Brands tend to now take advantage of the “whole” buying period by continuing promotions and discounts, encouraging further spending during Christmas, but even without the efforts, the traditional Christmas period as we all know is another busy time for retailers.

The stigma in your customer data

Marketing being a perfect example to driving these sales and promotions over the festive period must understand that although splitting their annual budgets and running rather extensive campaigns quarter to quarter, it’s common to see the highest spend leading up to Q4 to help maximise those profits leading up and during the festive season.

What we see as a stigma that tends to hold retailers back from obtaining higher sales growth is customer data they are working with. Generally having “fragmented” data as a common mishap. Which in turn can make these prolonged campaigns in the second half of the year less effective as they should be. This can be something to consider when giants like amazon are accounting for as much as 54.9% in sales during this period.

Retailers first must understand where their customers are interacting and engaging, which tends to widen over a selection of channels. These include website and online stores, apps, social media, customer service and technical departments right down to the actual physical brick and motor stores.

During engagement on these channels, customers and prospects will leave a diverse set of information, specific and pertinent, which trends on the individual’s activity over that channel. The issue is that multiple departments may be gathering this information which can cause confusion, duplication of records and inconsistencies over the whole customer life cycle.

Clean and verified data

Another issue that tends to bring retailers down is being able to obtain clean and verified contact data on their customers

There are two scenarios:

Customers onboarding and entering systems & databases

Typically, when they onboard into the organisation’s systems via purchase, registration, signup, enquiry, or any form of inputting their data

– Type the incorrect or misspelt information
– Missing information
– Formatting issues such as casing and standardisation
– Data in the wrong fields
– Same information but structured differently across various channels and systems
– Conflicting info (determining which one is right or wrong or both right)

Current Customer records going stale once entered into systems & databases

24% of database records go stale each year due to the following,

– Moving Address
– Changing status (eg married)
– Email
– Changing jobs
– Phone numbers
– Suppress/die
– DMA and preferences

Which is why it is equally as important to have clarity and consistency on your customer data so each department can deliver better results leading to overall increased revenue.

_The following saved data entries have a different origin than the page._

theorem run_rests {n : Nat} {s : State} {z : Elem} (hs : s.Rests z)
    (hx : ∀ x ∈ s.pending, x.AsksNoCommand) :
    ∃ t, Sys2Proof.core.run n s = .next t ∧ t.Rests z := by
  induction n generalizing s with
  | zero => exact ⟨s, rfl, hs⟩
  | succ n ih =>
    have ⟨hr, hb, _⟩ := hs
    obtain ⟨t, hstep⟩ := step_idle_next hr hb
    have hrests := (step_change hstep).rests hs fun x hhead => hx x (List.mem_of_mem_head? hhead)
    obtain ⟨u, hrun, hu⟩ := ih hrests fun x hmem => by
      rw [step_pending hstep] at hmem
      exact hx x (List.mem_of_mem_drop hmem)
    exact ⟨u, (run_succ hstep n).trans hrun, hu⟩

/-- Settles O47: an idle block rests until a command or a reset is asked for. -/
theorem resultStandsWhileIdle : Obligations.ResultStandsWhileIdle := by
  intro n s hr hb hx
  have hquiet : ∀ x ∈ s.pending, x.AsksNoCommand := by
    intro x hmem
    obtain ⟨hassert, hcmd, hsrst⟩ := hx x hmem
    exact ⟨⟨hassert, hsrst⟩, hcmd⟩
  obtain ⟨t, hrun, -, hidle, hz⟩ := run_rests (n := n) (z := s.Z) ⟨hr, hb, rfl⟩ hquiet
  exact ⟨t, hrun, hz, hidle⟩

end Sys2Proof.Machine
end

section
/-! PROOFS. Family 30_encoding.md: the decoder and the encoder agree (R80, R84, R86, R88). -/

namespace Sys2Proof.Machine

/-- Settles O1: each instruction comes back from the decoder of its own offset, which evaluates on the
words of all but ILLEGAL_CMD. -/
theorem decodeOfEncode : Obligations.DecodeOfEncode := by
  intro i hwf
  cases i with
  | montmulP | montmulN | tomontP | tomontN | frommontP | frommontN | modmulP | modmulN =>
    exact decode_w_cmd _
  | illegalCmd d =>
    have hillegal : d ∉ legalCommandWords := by simpa [Instr.wf] using hwf
    exact (decode_w_cmd d).trans (congrArg Except.ok (decodeCmd_illegal hillegal))
  | srst => exact decode_w_ctrl _
  | ieWrite ie => cases ie <;> exact decode_w_ctrl _
  | clrDone ovr => cases ovr <;> exact decode_w_status _
  | clrOvr done =>
    cases done with
    | false => exact decode_w_status _
    | true => cases hwf

/-- Settles O2: a CMD write goes to the decoder of command words, which knows the eight. -/
theorem exactlyEightCommandWords : Obligations.ExactlyEightCommandWords :=
  fun d => (decode_w_cmd d).trans (congrArg Except.ok (decodeCmd_eq d))

/-- Settles O4: eight of the words are the encoder's own, and SRST ignores the IE bit of the
ninth. -/
theorem specWordsDecode : Obligations.SpecWordsDecode :=
  ⟨decodeOfEncode .montmulP rfl, decodeOfEncode .tomontN rfl, decodeOfEncode .frommontP rfl,
    decodeOfEncode .modmulN rfl, decodeOfEncode (.illegalCmd 0x21#32) rfl, decode_w_ctrl 3#32,
    decodeOfEncode (.ieWrite true) rfl, decodeOfEncode (.clrDone false) rfl,
    decodeOfEncode (.clrOvr false) rfl⟩

/-- A mnemonic of R88 whose instruction is written as `d` is a row of the table. -/
theorem mnemonic_row {name : String} {i : Instr} {d : Word}
    (hname : commandOfMnemonic name = some i) (hword : encode i = Access.w 0x00C d)
    (hwf : i.wf = true) :
    commandOfMnemonic name = some i ∧ encode i = Access.w 0x00C d ∧
      decode (Access.w 0x00C d) = .ok i :=
  ⟨hname, hword, hword ▸ decodeOfEncode i hwf⟩

theorem mnemonic_mem {name : String} {i : Instr} (h : commandOfMnemonic name = some i) :
    name ∈ ["MONTMUL.P", "TOMONT.P", "FROMMONT.P", "MODMUL.P", "MONTMUL.N", "TOMONT.N",
      "FROMMONT.N", "MODMUL.N"] := by
  unfold commandOfMnemonic at h
  split at h
  case h_9 => cases h
  all_goals simp

/-- Settles O58: the listed writes are the encodings of the instructions they are named for. -/
theorem pseudoInstructionsDecode : Obligations.PseudoInstructionsDecode := by
  refine ⟨⟨rfl, decodeOfEncode (.clrDone false) rfl⟩, ⟨rfl, decodeOfEncode (.clrOvr false) rfl⟩,
    ⟨rfl, decodeOfEncode .srst rfl⟩, ⟨rfl, decodeOfEncode (.ieWrite true) rfl⟩,
    ⟨rfl, decodeOfEncode (.ieWrite false) rfl⟩, ?_, fun _ _ => mnemonic_mem⟩
  intro row hrow
  simp only [List.mem_cons, List.not_mem_nil, or_false] at hrow
  rcases hrow with rfl | rfl | rfl | rfl | rfl | rfl | rfl | rfl <;> exact mnemonic_row rfl rfl rfl

end Sys2Proof.Machine
end

section
/-! PROOFS. Family 30_encoding.md: LDA, LDB and RDZ (R90). -/

namespace Sys2Proof.Machine

/-! ## Runs along a list of accesses -/

/-- A run goes along a sequence of states of which each steps to the next. -/
theorem run_along {k : Nat} {f : Nat → State} (h : ∀ n < k, step (f n) = .next (f (n + 1))) :
    Sys2Proof.core.run k (f 0) = .next (f k) := by
  induction k with
  | zero => rfl
  | succ k ih =>
    rw [run_add 1 (ih fun n hn => h n (Nat.lt_succ_of_lt hn)), run_succ (h k (Nat.lt_succ_self k))]
    rfl

/-- The block when `n` inputs are gone, with operands `a` and `b`, the i-th access having been
answered by `answer i`. -/
def State.after (s : State) (a b : Elem) (answer : Nat → Response) (n : Nat) : State :=
  { s.later n with
    A := a, B := b, resp := match n with | 0 => s.resp | i + 1 => some (answer i) }

theorem after_later (s : State) (a b : Elem) (answer : Nat → Response) (n : Nat) :
    { (s.after a b answer n).later 1 with resp := some (answer n) } =
      s.after a b answer (n + 1) := by
  simp [State.after, State.later]

/-- The n-th access of the list comes next when `n` inputs are gone. -/
theorem later_offers {s : State} {l : List Access} {rest : List Input} {n : Nat} {x : Access}
    (hr : s.rstLow = false) (hp : s.pending = l.map .bus ++ rest) (hx : l[n]? = some x) :
    (s.later n).Offers x := by
  obtain ⟨hn, -⟩ := List.getElem?_eq_some_iff.1 hx
  refine ⟨hr, ?_⟩
  rw [later_pending, List.head?_drop, hp, List.getElem?_append_left (by simpa using hn),
    List.getElem?_map, hx]
  rfl

/-! ## LDA and LDB -/

/-- The register `x` with its first `n` words taken from `v`. -/
def withWords (x v : Elem) : Nat → Elem
  | 0 => x
  | n + 1 => setElemWord (withWords x v n) n (elemWord v n)

theorem elemWord_withWords (x v : Elem) {n i : Nat} (hn : n ≤ 8) (hi : i < n) :
    elemWord (withWords x v n) i = elemWord v i := by
  induction n with
  | zero => cases hi
  | succ n ih =>
    by_cases h : i = n
    · rw [h]
      exact elemWord_setElemWord_same _ (by omega) _
    · exact (elemWord_setElemWord_ne _ (by omega) h _).trans (ih (by omega) (by omega))

/-- All eight words of `v` make `v`. -/
theorem withWords_eight (x v : Elem) : withWords x v 8 = v :=
  elem_ext fun _ hi => elemWord_withWords x v (Nat.le_refl 8) hi

theorem loadAt_getElem (base : Nat) (v : Elem) {n : Nat} (hn : n < 8) :
    (loadAt base v)[n]? = some (Access.w (base + 4 * n) (elemWord v n)) := by
  simp [loadAt, hn]

/-- Eight writes are gone: the operands are as the last one left them. -/
theorem after_loadAt {s : State} {base : Nat} {v : Elem} {rest : List Input}
    (hp : s.pending = (loadAt base v).map .bus ++ rest) (a b : Elem) :
    s.after a b (fun _ => .ok) 8 =
      { s with A := a, B := b, pending := rest, resp := some .ok } := by
  simp [State.after, State.later, hp, loadAt]

/-- The eight writes of a load, of which the n-th leaves the operands `a (n + 1)` and
`b (n + 1)`. -/
theorem run_load {s : State} {base : Nat} {v : Elem} {rest : List Input} {a b : Nat → Elem}
    (hr : s.rstLow = false) (hp : s.pending = (loadAt base v).map .bus ++ rest)
    (ha : a 0 = s.A) (hb : b 0 = s.B)
    (hwrite : ∀ n < 8, ∀ t : State, t.A = a n → t.B = b n → t.BUSY = s.BUSY →
      t.Offers (Access.w (base + 4 * n) (elemWord v n)) →
      step t = .next { t.later 1 with A := a (n + 1), B := b (n + 1), resp := some .ok }) :
    Sys2Proof.core.run 8 s =
      .next { s with A := a 8, B := b 8, pending := rest, resp := some .ok } := by
  have hstep : ∀ n < 8, step (s.after (a n) (b n) (fun _ => .ok) n) =
      .next (s.after (a (n + 1)) (b (n + 1)) (fun _ => .ok) (n + 1)) := by
    intro n hn
    have ho := later_offers hr hp (loadAt_getElem base v hn)
    rw [hwrite n hn (s.after _ _ _ n) rfl rfl rfl ho, ← after_later]
    rfl
  have hrun := run_along (f := fun n => s.after (a n) (b n) (fun _ => .ok) n) hstep
  simp only [ha, hb, after_loadAt hp] at hrun
  exact hrun

/-- Settles O56: each write puts its own word, and eight words make the value. -/
theorem loadFillsOperand : Obligations.LoadFillsOperand := by
  refine fun s v rest hb hr => ⟨fun hp => ?_, fun hp => ?_⟩
  · have hrun := run_load (a := withWords s.A v) (b := fun _ => s.B) hr hp rfl rfl
      (fun n hn t hA hB hbusy ho => by
        rw [step_opA_idle hn (hbusy.trans hb) ho, hA, ← hB]
        rfl)
    rwa [withWords_eight] at hrun
  · have hrun := run_load (a := fun _ => s.A) (b := withWords s.B v) hr hp rfl rfl
      (fun n hn t hA hB hbusy ho => by
        rw [step_opB_idle hn (hbusy.trans hb) ho, hB, ← hA]
        rfl)
    rwa [withWords_eight] at hrun

/-! ## RDZ -/

theorem rdz_getElem {n : Nat} (hn : n < 8) :
    (expandPseudo .rdz).straight[n]? = some (Access.r (0x060 + 4 * n)) := by
  simp [expandPseudo, Expansion.straight, hn]

theorem elemWord_toNat (x : Elem) (i : Nat) :
    (elemWord x i).toNat = x.toNat / wordBase ^ i % wordBase := by
  rw [elemWord, BitVec.extractLsb'_toNat, Nat.shiftRight_eq_div_pow, pow_mul]
  rfl

theorem joinWords_eq_valueOf (l : List Word) : joinWords l = valueOf (l.map BitVec.toNat) := by
  induction l with
  | nil => rfl
  | cons w l ih => simp only [joinWords, List.map_cons, valueOf, ih, wordBase]

/-- The words of a register joined are its value. -/
theorem joinWords_elemWord (x : Elem) :
    joinWords ((List.range 8).map (elemWord x)) = x.toNat := by
  have hwords : ((List.range 8).map (elemWord x)).map BitVec.toNat = wordsOf x.toNat := by
    simp only [List.map_map, wordsOf]
    exact List.map_congr_left fun i _ => elemWord_toNat x i
  rw [joinWords_eq_valueOf, hwords, valueOf_wordsOf x.isLt]

/-- Settles O57: each read answers its own word of Z, which no read changes. -/
theorem readResultGivesZ : Obligations.ReadResultGivesZ := by
  refine fun s rest hr hp => ⟨fun i hi => ?_, joinWords_elemWord s.Z⟩
  refine run_along (f := s.after s.A s.B fun n => .data (elemWord s.Z n)) fun n hn => ?_
  have ho := later_offers hr hp (rdz_getElem (n := n) (by omega))
  rw [step_read (s := s.after _ _ _ n) (by omega) (by omega) ho, busRead_resZ _ (by omega),
    ← after_later]
  rfl

end Sys2Proof.Machine
end

section
/-! PROOFS. Family 30_encoding.md: WAIT (R90, R66). -/

namespace Sys2Proof.Machine

/-! ## Runs from a state that meets the invariant -/

/-- The Engine's turn ends with the block idle: CMDR names an operation while BUSY = 1 (R30). -/
theorem engineStep_idles {s : State} (hv : s.CommandValid) :
    ∃ t, engineStep s = .next t ∧ t.BUSY = false := by
  cases hb : s.BUSY with
  | false => exact ⟨s, engineStep_idle hb, hb⟩
  | true =>
    obtain ⟨hmem, -⟩ := hv hb
    obtain ⟨op, hop⟩ := opOfCode_of_mem hmem
    exact ⟨_, (engineStep_busy hb).trans (complete_eq hop), rfl⟩

/-- With nothing pending and rst_n released the step is the Engine's turn. -/
theorem step_quiet {s : State} (hr : s.rstLow = false) (hp : s.pending = []) :
    step s = engineStep s := by
  rw [step_nil hp, quietStep, if_neg (by simp [hr])]

/-- A clock edge never stops a block whose command is valid. -/
theorem step_clock_next {s : State} (hv : s.CommandValid) (hr : s.rstLow = false)
    (hx : s.pending.head? = some .clock) : ∃ t, step s = .next t := by
  cases hb : s.BUSY with
  | false => exact ⟨_, step_clock_idle hr hx hb⟩
  | true =>
    by_cases hc : s.CNT ≤ 1
    · obtain ⟨t, ht, -⟩ := engineStep_idles (s := s.later 1) hv
      exact ⟨t, (step_clock_last hr hx hb hc).trans ht⟩
    · exact ⟨_, step_clock_count hr hx hb (Nat.not_le.1 hc)⟩

/-- A step of a block that meets the invariant never stops. -/
theorem step_next {s : State} (hi : s.Inv) : ∃ t, step s = .next t := by
  obtain ⟨⟨-, -, hv, -⟩, -⟩ := hi
  cases hp : s.pending with
  | nil =>
    cases hr : s.rstLow with
    | true => exact ⟨_, (step_nil hp).trans (if_pos hr)⟩
    | false =>
      obtain ⟨t, ht, -⟩ := engineStep_idles hv
      exact ⟨t, (step_quiet hr hp).trans ht⟩
  | cons x rest =>
    have hx : s.pending.head? = some x := by rw [hp]; rfl
    cases hr : s.rstLow with
    | true => exact ⟨_, (step_cons hx).trans (if_pos hr)⟩
    | false =>
      have hinput : step s = _ := (step_cons hx).trans (if_neg (by simp [hr]))
      cases x with
      | bus a => exact step_offers_next ⟨hr, hx⟩
      | clock => exact step_clock_next hv hr hx
      | rst low => exact ⟨_, hinput⟩
      | engine =>
        obtain ⟨t, ht, -⟩ := engineStep_idles (s := s.later 1) hv
        exact ⟨t, hinput.trans ht⟩

/-- A run from a state that meets the invariant goes on and keeps it. -/
theorem run_next_inv (n : Nat) {s : State} (hi : s.Inv) :
    ∃ t, Sys2Proof.core.run n s = .next t ∧ t.Inv := by
  induction n generalizing s with
  | zero => exact ⟨s, rfl, hi⟩
  | succ n ih =>
    obtain ⟨u, hstep⟩ := step_next hi
    obtain ⟨t, hrun, ht⟩ := ih (stepKeepsInvariant s u hi hstep)
    exact ⟨t, (run_succ hstep n).trans hrun, ht⟩

/-! ## Runs until the block is quiet (log entry 2) -/

/-- Only an input that asserts rst_n asserts it: a soft reset leaves the pin alone (R155). -/
theorem step_released {s t : State} (hr : s.rstLow = false)
    (hx : s.pending.head? ≠ some (.rst true)) (h : step s = .next t) : t.rstLow = false := by
  cases step_change h with
  | reset _ hdue _ =>
    rcases hdue with hlow | hassert | ⟨d, ho, hsrst⟩
    · rw [hr] at hlow
      cases hlow
    · exact absurd hassert hx
    · have hexec : step s = .next ((s.later 1).resetBlock.respond .ok) := by
        rw [step_offers ho, access_ctrl, decodeCtrl, if_pos hsrst]
        rfl
      obtain rfl := Host.Outcome.next.inj (hexec.symm.trans h)
      exact hr
  | status d _ => simpa using hr
  | _ => exact hr

/-- Idle, with rst_n released and nothing pending: the block stays as it is. -/
def State.Quiet (s : State) : Prop := s.rstLow = false ∧ s.BUSY = false ∧ s.pending = []
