-- ==== Sys2Proof/Machine/System.lean ====
section
/-!
DEFINITION. HALT and INT (spec/41_system.md).
-/

namespace Sys2Proof.Machine

/-- Setting `halted`, silently: it has no guarded write (10_state R23). -/
def setHalted (u : State) : State := { u with halted := true }

/-- HALT (R100): IP stays at the address after it. -/
def execHalt (s : State) : Host.Outcome State Fault Refusal := inFrame setHalted s

/-- INT n (R101): dispatch the raw operand byte. -/
def execInt (n : Byte) (s : State) : Host.Outcome State Fault Refusal := inFrame (dispatch n) s

end Sys2Proof.Machine
end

Data deduplication, matching & merging

While 24% of customer data can go stale over time, in our experience we also see that a further 10% of databases contain duplicated records, this is enough to impact the delivery of that single customer view every retailer strives for.

As well as seeing customers duplicating throughout departments and various systems in an organisation, this can lead to potentially seeing contacts as a new customer, another as a loyal customer, another as prospect which leads to confusion and potential for poor communication which is a waste on spending and risks alienating customers.

Enrich & enhance your data

When it comes to data, the more you get out of it, the more you can do with it – data enrichment and enhancement is a great way to truly understand your customers on various levels. Such variants like geolocation to pinpoint location, demographic and firmographic insight, IP location to missing contact information can not only give you improved targeting for better direct engagement but can find new customers just like your best ones.

Data audits and health checks

We recommend that all retailers have their data audited once every so often so they can get a clearer picture of the overall health of the data they are working with. This is great to identify any flaws and inefficiencies that may be causing issues which be now you should know, leads to further back draws to business success.


Retailers must understand that the accuracy of their customer data directly impacts any business activity downstream from reporting and analytics, segmentation and targeting, marketing all the way down to logistics, delivery, and customer care. So, if your data is inconsistent, everything is going to suffer.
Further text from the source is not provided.